Given the entries that follow, write out exactly the lines starting at the one containing "VABS (R227). -/" and ending at the one containing "(fun s L => wrap (Ty.width t) ((intAt", both ends included, and only those.
________________
-- ==== Sys2Proof/Machine/Vector.lean ====
section
/-!
DEFINITION. Sys2Proof/Machine/Vector.lean: class 0x7, vector integer and permutation (spec/11 R214, R215, R227 to R232; R42 in a coal
handler).
-/
namespace Sys2Proof.Machine

/-- Bit L of the guard. -/
def active (s : State) (h : Hdr) (L : Nat) : Bool := (guardMask s h).getLsbD L
/-- The lanes of D: new where `act` holds, old elsewhere (R168). -/
def mergeIf (w : Nat) (act : Nat → Bool) (old : VReg) (new : Nat → Nat) : VReg :=
  vregOf w ((List.range (512 / w)).map fun L => if act L then new L else lane w L old)
/-- A vector instruction that writes lanes of D from the state; in a coal handler `bad` names an operand outside its bank. -/
def vecOpN (i : Instr) (n : Nat) (h : Hdr) (bad : Bool) (w : Nat) (d : V) (new : State → Nat → Nat) (s : State) :
    Host.Outcome State Fault Refusal :=
  .next (vector i s h (bad || vHigh d) (n * laneCount s h (512 / w) fun _ => true) fun s =>
    .ok (advance (writeV s d (mergeLanes w (guardMask s h) (readV s d) (new s)))))
/-- A vector instruction of one operation a lane. -/
def vecOp (i : Instr) (h : Hdr) (bad : Bool) (w : Nat) (d : V) (new : State → Nat → Nat) (s : State) : Host.Outcome State Fault Refusal :=
  vecOpN i 1 h bad w d new s
/-- A two-operand integer vector instruction (R227). -/
def vecInt (i : Instr) (h : Hdr) (t : Ty) (d a : V) (b : VS) (f : Int → Int → Int) (s : State) : Host.Outcome State Fault Refusal :=
  vecOp i h (vHigh a || vsBad b) (Ty.width t) d
    (fun s L => wrap (Ty.width t) (f (intAt t (lane (Ty.width t) L (readV s a))) (intAt t (laneB s (Ty.width t) b L)))) s
/-- A vector shift (R228): s is b_L read unsigned at width w. -/
def vecShift (i : Instr) (h : Hdr) (t : Ty) (d a : V) (b : VS) (f : Int → Nat → Int) (s : State) : Host.Outcome State Fault Refusal :=
  vecOp i h (vHigh a || vsBad b) (Ty.width t) d
    (fun s L => wrap (Ty.width t) (f (intAt t (lane (Ty.width t) L (readV s a))) (laneB s (Ty.width t) b L))) s
/-- A vector instruction that writes part of D's lanes: `part` says which lanes take part, under the guard (R230, R237). -/
def vecPart (i : Instr) (h : Hdr) (bad : Bool) (w : Nat) (d : V) (part : Nat → Bool) (new : State → Nat → Nat) (s : State) :
    Host.Outcome State Fault Refusal :=
  .next (vector i s h (bad || vHigh d) (laneCount s h (512 / w) part) fun s =>
    .ok (advance (writeV s d (mergeIf w (fun L => part L && active s h L) (readV s d) (new s)))))
/-- A vector instruction that writes a register from the active lanes: never in a coal handler (R217). -/
def vecScalar (i : Instr) (h : Hdr) (w : Nat) (d : WG) (f : State → Word) (s : State) : Host.Outcome State Fault Refusal :=
  .next (vector i s h true (laneCount s h (512 / w) fun _ => true) fun s => .ok (advance (writeWG s d (f s))))
/-- A predicate of lane results (R215): inactive lanes keep their bit, bits at or above n are zero. -/
def predOf (n : Nat) (act new : Nat → Bool) (old : Word) : Word :=
  BitVec.ofNat 64 ((List.range n).foldl (fun acc L => acc + if (if act L then new L else old.getLsbD L) then 2 ^ L else 0) 0)
/-- The active lanes of A at an integer TYPE, ascending (R232). -/
def activeInts (s : State) (h : Hdr) (t : Ty) (a : V) : List Int :=
  ((List.range (512 / Ty.width t)).filter (active s h)).map fun L => intAt t (lane (Ty.width t) L (readV s a))

/-- VADD (R227). -/
def execVadd (h : Hdr) (t : Ty) (d : V) (a : V) (b : VS) (s : State) : Host.Outcome State Fault Refusal :=
  vecInt (.vadd h t d a b) h t d a b (fun x y => x + y) s

/-- VSUB (R227). -/
def execVsub (h : Hdr) (t : Ty) (d : V) (a : V) (b : VS) (s : State) : Host.Outcome State Fault Refusal :=
  vecInt (.vsub h t d a b) h t d a b (fun x y => x - y) s

/-- VADDS (R227). -/
def execVadds (h : Hdr) (t : Ty) (d : V) (a : V) (b : VS) (s : State) : Host.Outcome State Fault Refusal :=
  vecInt (.vadds h t d a b) h t d a b (fun x y => satInt t (x + y)) s

/-- VADDSN (R227). -/
def execVaddsn (h : Hdr) (t : Ty) (d : V) (a : V) (b : VS) (s : State) : Host.Outcome State Fault Refusal :=
  vecInt (.vaddsn h t d a b) h t d a b (fun x y => satInt t (x + y)) s

/-- VSUBS (R227). -/
def execVsubs (h : Hdr) (t : Ty) (d : V) (a : V) (b : VS) (s : State) : Host.Outcome State Fault Refusal :=
  vecInt (.vsubs h t d a b) h t d a b (fun x y => satInt t (x - y)) s

/-- VMUL (R227). -/
def execVmul (h : Hdr) (t : Ty) (d : V) (a : V) (b : VS) (s : State) : Host.Outcome State Fault Refusal :=
  vecInt (.vmul h t d a b) h t d a b (fun x y => x * y) s

/-- VMULH (R227). -/
def execVmulh (h : Hdr) (t : Ty) (d : V) (a : V) (b : VS) (s : State) : Host.Outcome State Fault Refusal :=
  vecInt (.vmulh h t d a b) h t d a b (mulHigh t) s

/-- VMULHR (R115, R227). -/
def execVmulhr (h : Hdr) (d : V) (a : V) (b : VS) (s : State) : Host.Outcome State Fault Refusal :=
  vecInt (.vmulhr h d a b) h .i32 d a b mulhr s

/-- VMAD (R227). -/
def execVmad (h : Hdr) (t : Ty) (d : V) (a : V) (b : VS) (s : State) : Host.Outcome State Fault Refusal :=
  vecOpN (.vmad h t d a b) 2 h (vHigh a || vsBad b) (Ty.width t) d
    (fun s L => wrap (Ty.width t) (intAt t (lane (Ty.width t) L (readV s d)) +
      intAt t (lane (Ty.width t) L (readV s a)) * intAt t (laneB s (Ty.width t) b L))) s

/-- Register r of the quad VMACW accumulates into (R229). -/
def macwReg (s : State) (h : Hdr) (t : Ty) (a : V) (b : VS) (r : Nat) (old : VReg) : VReg :=
  mergeIf 32 (fun L => active s h (16 * r + L)) old fun L =>
    let j := 16 * r + L
    wrap 32 ((lane 32 L old : Int) + intAt t (lane 8 j (readV s a)) * signedOf 8 (laneB s 8 b j))
/-- The register r places after v. -/
def plusV (v : V) (r : Nat) : V := ⟨(v.val + r) % 32, Nat.mod_lt _ (by decide)⟩
/-- VMACW (R229): the four registers are computed before any is written. -/
def execVmacw (h : Hdr) (t : Ty) (d : V) (a : V) (b : VS) (s : State) : Host.Outcome State Fault Refusal :=
  .next (vector (.vmacw h t d a b) s h (vHigh d || vHigh a || vsBad b) (2 * laneCount s h 64 fun _ => true) fun s =>
    .ok (advance ((List.range 4).foldl (fun acc r => writeV acc (plusV d r) (macwReg s h t a b r (readV s (plusV d r)))) s)))
/-- VDOT4 (R229): a broadcast supplies the four bytes of its bits [31:0] to every group. -/
def execVdot4 (h : Hdr) (t : Ty) (d : V) (a : V) (b : VS) (s : State) : Host.Outcome State Fault Refusal :=
  vecOp (.vdot4 h t d a b) h (vHigh a || vsBad b) 32 d (fun s L =>
    let bq := match b with
      | .v n => lane 32 L (readV s n)
      | .reg r => (readWG s r).toNat % 2 ^ 32
      | .imm v => (immWord v).toNat % 2 ^ 32
    wrap 32 ((List.range 4).foldl
      (fun acc k => acc + intAt t (lane 8 (4 * L + k) (readV s a)) * signedOf 8 (field bq (8 * k) 8)) (lane 32 L (readV s d) : Int))) s

/-- VMIN (R227). -/
def execVmin (h : Hdr) (t : Ty) (d : V) (a : V) (b : VS) (s : State) : Host.Outcome State Fault Refusal :=
  vecInt (.vmin h t d a b) h t d a b (fun x y => min x y) s

/-- VMAX (R227). -/
def execVmax (h : Hdr) (t : Ty) (d : V) (a : V) (b : VS) (s : State) : Host.Outcome State Fault Refusal :=
  vecInt (.vmax h t d a b) h t d a b (fun x y => max x y) s

/-- VMINN (R227). -/
def execVminn (h : Hdr) (t : Ty) (d : V) (a : V) (b : VS) (s : State) : Host.Outcome State Fault Refusal :=
  vecInt (.vminn h t d a b) h t d a b (fun x y => min x y) s

/-- VMAXN (R227). -/
def execVmaxn (h : Hdr) (t : Ty) (d : V) (a : V) (b : VS) (s : State) : Host.Outcome State Fault Refusal :=
  vecInt (.vmaxn h t d a b) h t d a b (fun x y => max x y) s

/-- VABS (R227). -/
def execVabs (h : Hdr) (t : Ty) (d : V) (a : V) (s : State) : Host.Outcome State Fault Refusal :=
  vecOp (.vabs h t d a) h (vHigh a) (Ty.width t) d
    (fun s L => wrap (Ty.width t) ((intAt t (lane (Ty.width t) L (readV s a))).natAbs : Int)) s

/-- VAND (R227). -/
def execVand (h : Hdr) (t : Ty) (d : V) (a : V) (b : VS) (s : State) : Host.Outcome State Fault Refusal :=
  vecInt (.vand h t d a b) h t d a b (bitsInt t fun x y => x &&& y) s

/-- VOR (R227). -/
def execVor (h : Hdr) (t : Ty) (d : V) (a : V) (b : VS) (s : State) : Host.Outcome State Fault Refusal :=
  vecInt (.vor h t d a b) h t d a b (bitsInt t fun x y => x ||| y) s

/-- VXOR (R227). -/
def execVxor (h : Hdr) (t : Ty) (d : V) (a : V) (b : VS) (s : State) : Host.Outcome State Fault Refusal :=
  vecInt (.vxor h t d a b) h t d a b (bitsInt t fun x y => x ^^^ y) s

/-- VSHL (R227, R228). -/
def execVshl (h : Hdr) (t : Ty) (d : V) (a : V) (b : VS) (s : State) : Host.Outcome State Fault Refusal :=
  vecShift (.vshl h t d a b) h t d a b (shlInt t) s

/-- VSHR (R227, R228). -/
def execVshr (h : Hdr) (t : Ty) (d : V) (a : V) (b : VS) (s : State) : Host.Outcome State Fault Refusal :=
  vecShift (.vshr h t d a b) h t d a b (shrInt t) s

/-- VSAR (R227, R228). -/
def execVsar (h : Hdr) (t : Ty) (d : V) (a : V) (b : VS) (s : State) : Host.Outcome State Fault Refusal :=
  vecShift (.vsar h t d a b) h t d a b (sarInt t) s

/-- VRSHR (R227, R228). -/
def execVrshr (h : Hdr) (t : Ty) (d : V) (a : V) (b : VS) (s : State) : Host.Outcome State Fault Refusal :=
  vecShift (.vrshr h t d a b) h t d a b (fun x n => rshr x (min n (Ty.width t))) s

/-- VNARS (R230, R115): source lanes of 2w read as signed, results in part p. -/
def execVnars (h : Hdr) (t : Ty) (p : BitVec 6) (d : V) (a : V) (s : State) : Host.Outcome State Fault Refusal :=
  let w := Ty.width t
  let m := 512 / (2 * w)
  vecPart (.vnars h t p d a) h (vHigh a) w d (fun L => L / m == p.toNat)
    (fun s L => wrap w (satInt t (signedOf (2 * w) (lane (2 * w) (L - p.toNat * m) (readV s a))))) s

/-- VNARN (R230, R115): source lanes of 2w read as signed, results in part p. -/
def execVnarn (h : Hdr) (t : Ty) (p : BitVec 6) (d : V) (a : V) (s : State) : Host.Outcome State Fault Refusal :=
  let w := Ty.width t
  let m := 512 / (2 * w)
  vecPart (.vnarn h t p d a) h (vHigh a) w d (fun L => L / m == p.toNat)
    (fun s L => wrap w (satInt t (signedOf (2 * w) (lane (2 * w) (L - p.toNat * m) (readV s a))))) s

/-- VWID (R230): lanes of part p, extended to 2w. -/
def execVwid (h : Hdr) (t : Ty) (p : BitVec 6) (d : V) (a : V) (s : State) : Host.Outcome State Fault Refusal :=
  let w := Ty.width t
  let m := 512 / (2 * w)
  vecOp (.vwid h t p d a) h (vHigh a) (2 * w) d (fun s L => wrap (2 * w) (intAt t (lane w (p.toNat * m + L) (readV s a)))) s

/-- VWIDN (R230): lanes of part p, extended to 2w. -/
def execVwidn (h : Hdr) (t : Ty) (p : BitVec 6) (d : V) (a : V) (s : State) : Host.Outcome State Fault Refusal :=
  let w := Ty.width t
  let m := 512 / (2 * w)
  vecOp (.vwidn h t p d a) h (vHigh a) (2 * w) d (fun s L => wrap (2 * w) (intAt t (lane w (p.toNat * m + L) (readV s a)))) s

/-- VCMP (R227, R232). -/
def execVcmp (h : Hdr) (t : Ty) (c : Cond) (d : P) (a : V) (b : VS) (s : State) : Host.Outcome State Fault Refusal :=
  .next (vector (.vcmp h t c d a b) s h (pHigh d || vHigh a || vsBad b) (laneCount s h (512 / Ty.width t) fun _ => true) fun s =>
    let w := Ty.width t
    let res := fun L => condHolds c (intAt t (lane w L (readV s a))) (intAt t (laneB s w b L))
    .ok (advance (writeP s d (predOf (512 / w) (active s h) res (readP s d)))))

/-- VSEL (R227). -/
def execVsel (h : Hdr) (t : Ty) (pk : P) (d : V) (a : V) (b : VS) (s : State) : Host.Outcome State Fault Refusal :=
  vecOp (.vsel h t pk d a b) h (pHigh pk || vHigh a || vsBad b) (Ty.width t) d
    (fun s L => if (readP s pk).getLsbD L then lane (Ty.width t) L (readV s a) else laneB s (Ty.width t) b L) s

/-- VSPLAT (R227). -/
def execVsplat (h : Hdr) (t : Ty) (d : V) (b : WGI) (s : State) : Host.Outcome State Fault Refusal :=
  vecOp (.vsplat h t d b) h (wgiBad b) (Ty.width t) d (fun s _ => (readWGI s b).toNat % 2 ^ Ty.width t) s

/-- VPERM (R231). -/
def execVperm (h : Hdr) (t : Ty) (d : V) (a : V) (b : V) (s : State) : Host.Outcome State Fault Refusal :=
  vecOp (.vperm h t d a b) h (vHigh a || vHigh b) (Ty.width t) d (fun s L =>
    let i := lane (Ty.width t) L (readV s b)
    if 512 / Ty.width t ≤ i then 0 else lane (Ty.width t) i (readV s a)) s

/-- VSLIDE (R231): s is the whole 64-bit value of B, signed. -/
def execVslide (h : Hdr) (t : Ty) (d : V) (a : V) (b : WGI) (s : State) : Host.Outcome State Fault Refusal :=
  vecOp (.vslide h t d a b) h (vHigh a || wgiBad b) (Ty.width t) d (fun s L =>
    let i := (L : Int) + (readWGI s b).toInt
    if 0 ≤ i ∧ i < 512 / Ty.width t then lane (Ty.width t) i.toNat (readV s a) else 0) s

/-- VIOTA (R227). -/
def execViota (h : Hdr) (t : Ty) (d : V) (b : WGI) (s : State) : Host.Outcome State Fault Refusal :=
  vecOp (.viota h t d b) h (wgiBad b) (Ty.width t) d (fun s L => ((readWGI s b).toNat + L) % 2 ^ Ty.width t) s

/-- VREDADD (R232): the sum mod 2^64. -/
def execVredadd (h : Hdr) (t : Ty) (d : WG) (a : V) (s : State) : Host.Outcome State Fault Refusal :=
  vecScalar (.vredadd h t d a) h (Ty.width t) d (fun s => BitVec.ofInt 64 (activeInts s h t a).sum) s

/-- VREDMAX (R232): the minimum of T with no active lane. -/
def execVredmax (h : Hdr) (t : Ty) (d : WG) (a : V) (s : State) : Host.Outcome State Fault Refusal :=
  vecScalar (.vredmax h t d a) h (Ty.width t) d (fun s => extend t ((activeInts s h t a).foldl max (tyMin t))) s

/-- VREDMIN (R232): the maximum of T with no active lane. -/
def execVredmin (h : Hdr) (t : Ty) (d : WG) (a : V) (s : State) : Host.Outcome State Fault Refusal :=
  vecScalar (.vredmin h t d a) h (Ty.width t) d (fun s => extend t ((activeInts s h t a).foldl min (tyMax t))) s

/-- VMOVS (R232): D keeps its value where guard bit i is false, and no operation counts (R314). -/
def execVmovs (h : Hdr) (t : Ty) (d : WG) (a : V) (b : WGI) (s : State) : Host.Outcome State Fault Refusal :=
  let i := (readWGI s b).toNat % (512 / Ty.width t)
  .next (vector (.vmovs h t d a b) s h true (if active s h i then 1 else 0) fun s =>
    .ok (advance (if active s h i then writeWG s d (extend t (intAt t (lane (Ty.width t) i (readV s a)))) else s)))

/-- VCLR (R227). -/
def execVclr (h : Hdr) (t : Ty) (d : V) (s : State) : Host.Outcome State Fault Refusal :=
  vecOp (.vclr h t d) h false (Ty.width t) d (fun _ _ => 0) s

end Sys2Proof.Machine
end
________________
Response to this exercise:
/-- VABS (R227). -/
def execVabs (h : Hdr) (t : Ty) (d : V) (a : V) (s : State) : Host.Outcome State Fault Refusal :=
  vecOp (.vabs h t d a) h (vHigh a) (Ty.width t) d
    (fun s L => wrap (Ty.width t) ((intAt t (lane (Ty.width t) L (readV s a))).natAbs : Int)) s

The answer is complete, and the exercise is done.